In this case, when the scanning head enters the vertical blanking period of the video signal, the video reproducing head is quickly fully displaced in the direction of point Q'. In this way, the video playback head will pass through point P again, and this operation can be repeated. Image reproduction during this series of operations - The displacement of the head with respect to the rotation plane becomes a sawtooth wave. That is, the displacement increases in proportion to the scanning as it moves from point P to point Q, returns to point Q' at the end of the track (artist blanking period), and becomes 0 at point P. In this case, the video playback head will suddenly be displaced by one track pitch at the end of the track. This displacement? 11- It is called a rack jump.

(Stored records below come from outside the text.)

-- ==== Sys2Proof/Tests/Witnesses.lean ====
section
/-! SUPPORT. For every statement with hypotheses a state and operands that meet them, one for each clause, at the ends of its
ranges. `witness_<Name>` belongs to `Obligations.<Name>`. -/

namespace Sys2Proof.Tests

open Sys2Proof Sys2Proof.Machine

set_option Elab.async false

theorem cellReq_toCell (body : List Byte) : (cellReq body).toCell body := ⟨rfl, rfl, rfl⟩
theorem slotReq_toSlot (i : Slot) (body : List Byte) : (slotReq i body).toSlot i body := ⟨rfl, rfl, rfl⟩

theorem phone_slot (f : SlotState → SlotState) : (phone f).slot 5 = f SlotState.reset := by
  rw [phone, State.modSlot_slot_same]
  exact congrArg f (by decide +kernel)

/-! ### The queue and the cell's requests -/

theorem witness_StepRunsTheFrontCommand :
    ({ linked with pending := [.busReset, .frameTaken] } : State).pending = .busReset :: [.frameTaken] := rfl

/-- An empty queue with nothing due, at the last millisecond before the wrap; and with the lid's recognition due. -/
theorem witness_EmptyQueue : ({ linked with time := 0xFFFFFFFF#32 } : State).pending = [] ∧
    ({ linked with time := 0xFFFFFFFF#32 } : State).dueExpiry = none ∧ (0xFFFFFFFF#32 + 1#32 : Time) = 0#32 ∧
    ({ linked with lid := ⟨.closed, true, some 0#32⟩ } : State).pending = [] ∧
    ({ linked with lid := ⟨.closed, true, some 0#32⟩ } : State).lid.state = .closed ∧ ((linked.time - 0#32).toNat < 2147483648) := by
  decide +kernel

theorem witness_CellInfoAndStatusReport : linked.LinkReady ∧ (cellReq []).toCell [] := ⟨linked_ready, cellReq_toCell []⟩

theorem witness_CellResetResetsEveryBlock :
    linked.link.usb = .configured ∧ linked.link.held = none ∧ linked.link.inbound = [] ∧ (cellReq []).toCell [] :=
  ⟨rfl, rfl, rfl, cellReq_toCell []⟩

/-- Target 0, the last kind, the first target beyond it; the values 15 and 16. -/
theorem witness_NoticeSetSetsOneValue : linked.LinkReady ∧ (cellReq [0x00#8, 15#8]).toCell [0x00#8, 15#8] ∧
    (cellReq [0x68#8, 16#8]).toCell [0x68#8, 16#8] ∧ (cellReq [0x69#8, 16#8]).toCell [0x69#8, 16#8] ∧
    0x68#8 = byte (0x61 + (7 : Fin 8).val) ∧ 0x69#8 ≠ 0#8 ∧ ∀ k : Fin 8, 0x69#8 ≠ byte (0x61 + k.val) :=
  ⟨linked_ready, cellReq_toCell _, cellReq_toCell _, cellReq_toCell _, by decide⟩

/-! ### The guard and the limits -/

/-- Entry 7 with one code, its lock set; and linked with its entry 7 so. -/
def lastGuard : GuardEntry := ⟨true, 0xFFFF#16, 0xFFFF#16, 0xFFFFFF#24, .deny, true⟩
def guarded : State := { linked with guard := linked.guard.set 7 lastGuard }

theorem witness_GuardWriteReplacesAnUnlockedEntry : guarded.LinkReady ∧ guarded.guard[7].locked = true ∧
    guarded.guard[0].locked = false ∧ (cellReq (lastGuard.bytes 7)).toCell (lastGuard.bytes 7) ∧
    (cellReq (lastGuard.bytes 0)).toCell (lastGuard.bytes 0) ∧ lastGuard.codeLo.toNat ≤ lastGuard.codeHi.toNat ∧
    (let body : List Byte := 8#8 :: List.replicate 10 0#8;
      (cellReq body).toCell (cellReq body).body ∧ (cellReq body).body.length = 11 ∧ 7 < byteNat (cellReq body).body 0) :=
  ⟨⟨rfl, rfl, rfl, by decide⟩, by decide, by decide, cellReq_toCell _, cellReq_toCell _, by decide, cellReq_toCell _, by decide⟩

theorem witness_GuardReadAndDefault : linked.LinkReady ∧ (cellReq [7#8]).toCell [7#8] ∧ 7#8 = byte (7 : Fin 8).val ∧
    (cellReq [8#8]).toCell [8#8] ∧ 8 ≤ (8#8 : Byte).toNat ∧ (cellReq [1#8]).toCell [1#8] ∧ 1#8 = byte GuardAction.deny.code ∧
    (cellReq [2#8]).toCell [2#8] ∧ 2 ≤ (2#8 : Byte).toNat :=
  ⟨linked_ready, cellReq_toCell _, by decide, cellReq_toCell _, by decide, cellReq_toCell _, by decide, cellReq_toCell _, by decide⟩

/-- Entry 7 is the first that covers code FFFF and slot 23; none covers it in the linked state. -/
theorem witness_GuardDecidesByTheFirstCoveringEntry :
    let covers (s : State) (k : Fin 8) : Prop := s.guard[k].valid = true ∧ s.guard[k].codeLo.toNat ≤ (0xFFFF#16).toNat ∧
      (0xFFFF#16).toNat ≤ s.guard[k].codeHi.toNat ∧ s.guard[k].slots.getLsbD (23 : Slot).val = true
    covers guarded 7 ∧ (∀ j : Fin 8, j < 7 → ¬ covers guarded j) ∧ ∀ k : Fin 8, ¬ covers linked k := by decide +kernel

/-- The widest entry, with the unscored threshold, at the last index; an index and a threshold just beyond. -/
def widest : LimitEntry := ⟨true, 15, .replyNumber, -2147483648, 2147483647, 255, .watch⟩
theorem witness_LimitWriteAndRead : linked.LinkReady ∧ (cellReq (widest.bytes 63)).toCell (widest.bytes 63) ∧
    -2147483648 ≤ widest.lo ∧ widest.lo ≤ widest.hi ∧ widest.hi ≤ 2147483647 ∧ widest.threshold ≤ 255 ∧ widest.threshold ≠ 254 ∧
    (let body : List Byte := 64#8 :: List.replicate 13 0#8;
      (cellReq body).toCell (cellReq body).body ∧ (cellReq body).body.length = 14 ∧ 63 < byteNat (cellReq body).body 0) ∧
    (let body : List Byte := List.replicate 12 0#8 ++ [254#8, 0#8];
      (cellReq body).toCell (cellReq body).body ∧ (cellReq body).body.length = 14 ∧ byteNat (cellReq body).body 12 = 254) ∧
    (cellReq [byte (63 : Fin 64).val]).toCell [byte (63 : Fin 64).val] ∧ (cellReq [64#8]).toCell [64#8] ∧ 64 ≤ (64#8 : Byte).toNat :=
  ⟨linked_ready, cellReq_toCell _, by decide, by decide, by decide, by decide, by decide, ⟨cellReq_toCell _, by decide⟩,
    ⟨cellReq_toCell _, by decide⟩, cellReq_toCell _, cellReq_toCell _, by decide⟩

/-! ### The payload store -/

/-- Object 15 in a state, with one page. -/
def stored (x : ObjectRecord) : State := { linked with store.objects := linked.store.objects.set 15 x }
theorem stored_ready (x : ObjectRecord) : (stored x).LinkReady := ⟨rfl, rfl, rfl, Nat.zero_lt_succ _⟩
def filling : ObjectRecord := ⟨.filling, 4, 3, [0], 0, none⟩
def sealed (refs : Nat) : ObjectRecord := ⟨.sealed, 4, 4, [0], refs, some 0#16⟩
def condemned : ObjectRecord := ⟨.condemned, 4, 4, [0], 1, some 0#16⟩

/-- Lengths 0, 65536 and 65537, an object not EMPTY, a pool too small, and the object beyond the last. -/
theorem witness_ObjOpenAllocatesPages : linked.LinkReady ∧ (stored filling).LinkReady ∧
    (∀ length ∈ [0, 65536, 65537], length < 4294967296 ∧
      (cellReq (byte (15 : Fin 16).val :: le 4 length)).toCell (byte (15 : Fin 16).val :: le 4 length)) ∧
    (linked.store.object 15).state = .empty ∧ 256 ≤ linked.store.free.length ∧ ((stored filling).store.object 15).state ≠ .empty ∧
    ({ linked.store with free := [7] } : Store).free.length < (65536 + 255) / 256 ∧
    (cellReq [16#8, 1#8, 0#8, 0#8, 0#8]).toCell [16#8, 1#8, 0#8, 0#8, 0#8] ∧ 15 < byteNat [16#8, 1#8, 0#8, 0#8, 0#8] 0 :=
  ⟨linked_ready, stored_ready _, fun n h => ⟨by revert n; decide, cellReq_toCell _⟩, by decide, by decide +kernel, by decide, by decide,
    cellReq_toCell _, by decide⟩

/-- One byte at the fill level that completes the object; 1000 bytes beyond its length; every state; the object beyond the last. -/
theorem witness_ObjDataWritesAtTheFillLevel : (∀ x, (stored x).LinkReady) ∧
    (∀ data ∈ [[7#8], List.replicate 1000 7#8], 1 ≤ data.length ∧ data.length ≤ 1000 ∧
      (cellReq (byte (15 : Fin 16).val :: (le 4 3 ++ data))).toCell (byte (15 : Fin 16).val :: (le 4 3 ++ data))) ∧
    (3 = filling.fill ∧ 3 + [7#8].length ≤ filling.length ∧ filling.length < 3 + 1000) ∧
    (let body : List Byte := 16#8 :: List.replicate 5 0#8;
      (cellReq body).toCell body ∧ 6 ≤ body.length ∧ body.length ≤ 1005 ∧ 15 < byteNat body 0) := by
  refine ⟨stored_ready, fun data h => ⟨?_, ?_, cellReq_toCell _⟩, by decide, cellReq_toCell _, by decide⟩ <;> revert data <;> decide +kernel

/-- The last two bytes of two pages that lie the other way about in the pool. -/
theorem witness_WrittenPagesReadBack : Memory.wf [] = true ∧ [3, 1].Nodup ∧ 510 + [7#8, 9#8].length ≤ 256 * [3, 1].length ∧
    ∀ k < [7#8, 9#8].length, 0 ≠ 256 * [3, 1].getD ((510 + k) / 256) 0 + (510 + k) % 256 := by decide

theorem witness_ObjSealSeals : (∀ x, (stored x).LinkReady) ∧ (cellReq [15#8]).toCell [15#8] ∧ 15#8 = byte (15 : Fin 16).val ∧
    filling.fill ≠ filling.length ∧ (cellReq [16#8]).toCell [16#8] ∧ 16 ≤ (16#8 : Byte).toNat :=
  ⟨stored_ready, cellReq_toCell _, by decide, by decide, cellReq_toCell _, by decide⟩

/-- An object without and with references, and a condemned one, can stand at 15. -/
theorem witness_ObjDeleteFreesOrCondemns : (∀ x, (stored x).LinkReady) ∧ ((stored (sealed 0)).store.object 15).refs = 0 ∧
    ((stored (sealed 1)).store.object 15).refs = 1 ∧ ((stored condemned).store.object 15).state = .condemned ∧
    (cellReq [15#8]).toCell [15#8] ∧ 15#8 = byte (15 : Fin 16).val ∧ (cellReq [16#8]).toCell [16#8] ∧ 16 ≤ (16#8 : Byte).toNat :=
  ⟨stored_ready, by decide, by decide, by decide, cellReq_toCell _, by decide, cellReq_toCell _, by decide⟩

Now consider the case where the tape slowly moves in the same direction as the steady running of the tape (hereinafter this direction will be referred to as the forward direction) (hereinafter referred to as forward direction slow motion I!I/). If the video playback head is fixed on a rotating plane, P in Figure 1
As the tape moves around the point, the area where it has fallen off the track will be scanned. If the video playback head can be moved, the track P can be changed by moving the video playback head.
Q can be scanned repeatedly several times. However, when the video playback head approaches the displacement limit, it will not jump one track and will pass through 9 points and scan the next track (at this moment (It will be the same as track scanning during steady driving).

Now consider a case where the tape moves slowly in the direction opposite to the steady running of the tape (hereinafter this direction will be referred to as the opposite direction) (hereinafter referred to as slow motion in the opposite direction). 1 As in the case of slow motion in the @ direction, the video playback head is on track P.
Qt - After scanning several times, when it comes close to the limit of displacement, it suddenly shifts by 2 tracks, passes near the point Q'', and shifts to the previous track.This displacement totals 2 tracks.・It's called a jump.

The slow motion speed in the forward direction gradually increases), and when the speed reaches steady running speed, the one-track jump disappears. If it becomes faster than the steady running speed, then once every few times.
Occasionally, when the video playback spatula reaches its limit of displacement, an entire track may be skipped to proceed. In this case, it is called a full skip jump.

FIG. 2 shows the movement of the video playback head in the case of special playback such as stillness and slow motion. In Figure 2,
(a) is twice the speed of steady running (forward direction), (cl) is 1.
5 times speed, H → 1 or 2 times speed, ni) is steady running speed, (force is O, S times speed, (to) is 0.5 times speed, (g) is 0.2 times speed, (force is stationary, ( ) is 0.2x speed in the reverse direction, and (nu) is 1x speed in the reverse direction.Represents the trajectory of the movement of the video playback head within the rotating head.Of course, the video playback head must move when running normally. There is no. Skip/jump is when the vehicle moves suddenly from top to bottom when it is faster than steady running.

In the case of static upward motion and forward slow motion, the sudden movement from the bottom to the top is a 1+2 jump. In the case of reverse slow motion, in addition to the 1-track jump, there is also a 2-track jump where the amount is suddenly doubled from the bottom to the top of the 1-track jump.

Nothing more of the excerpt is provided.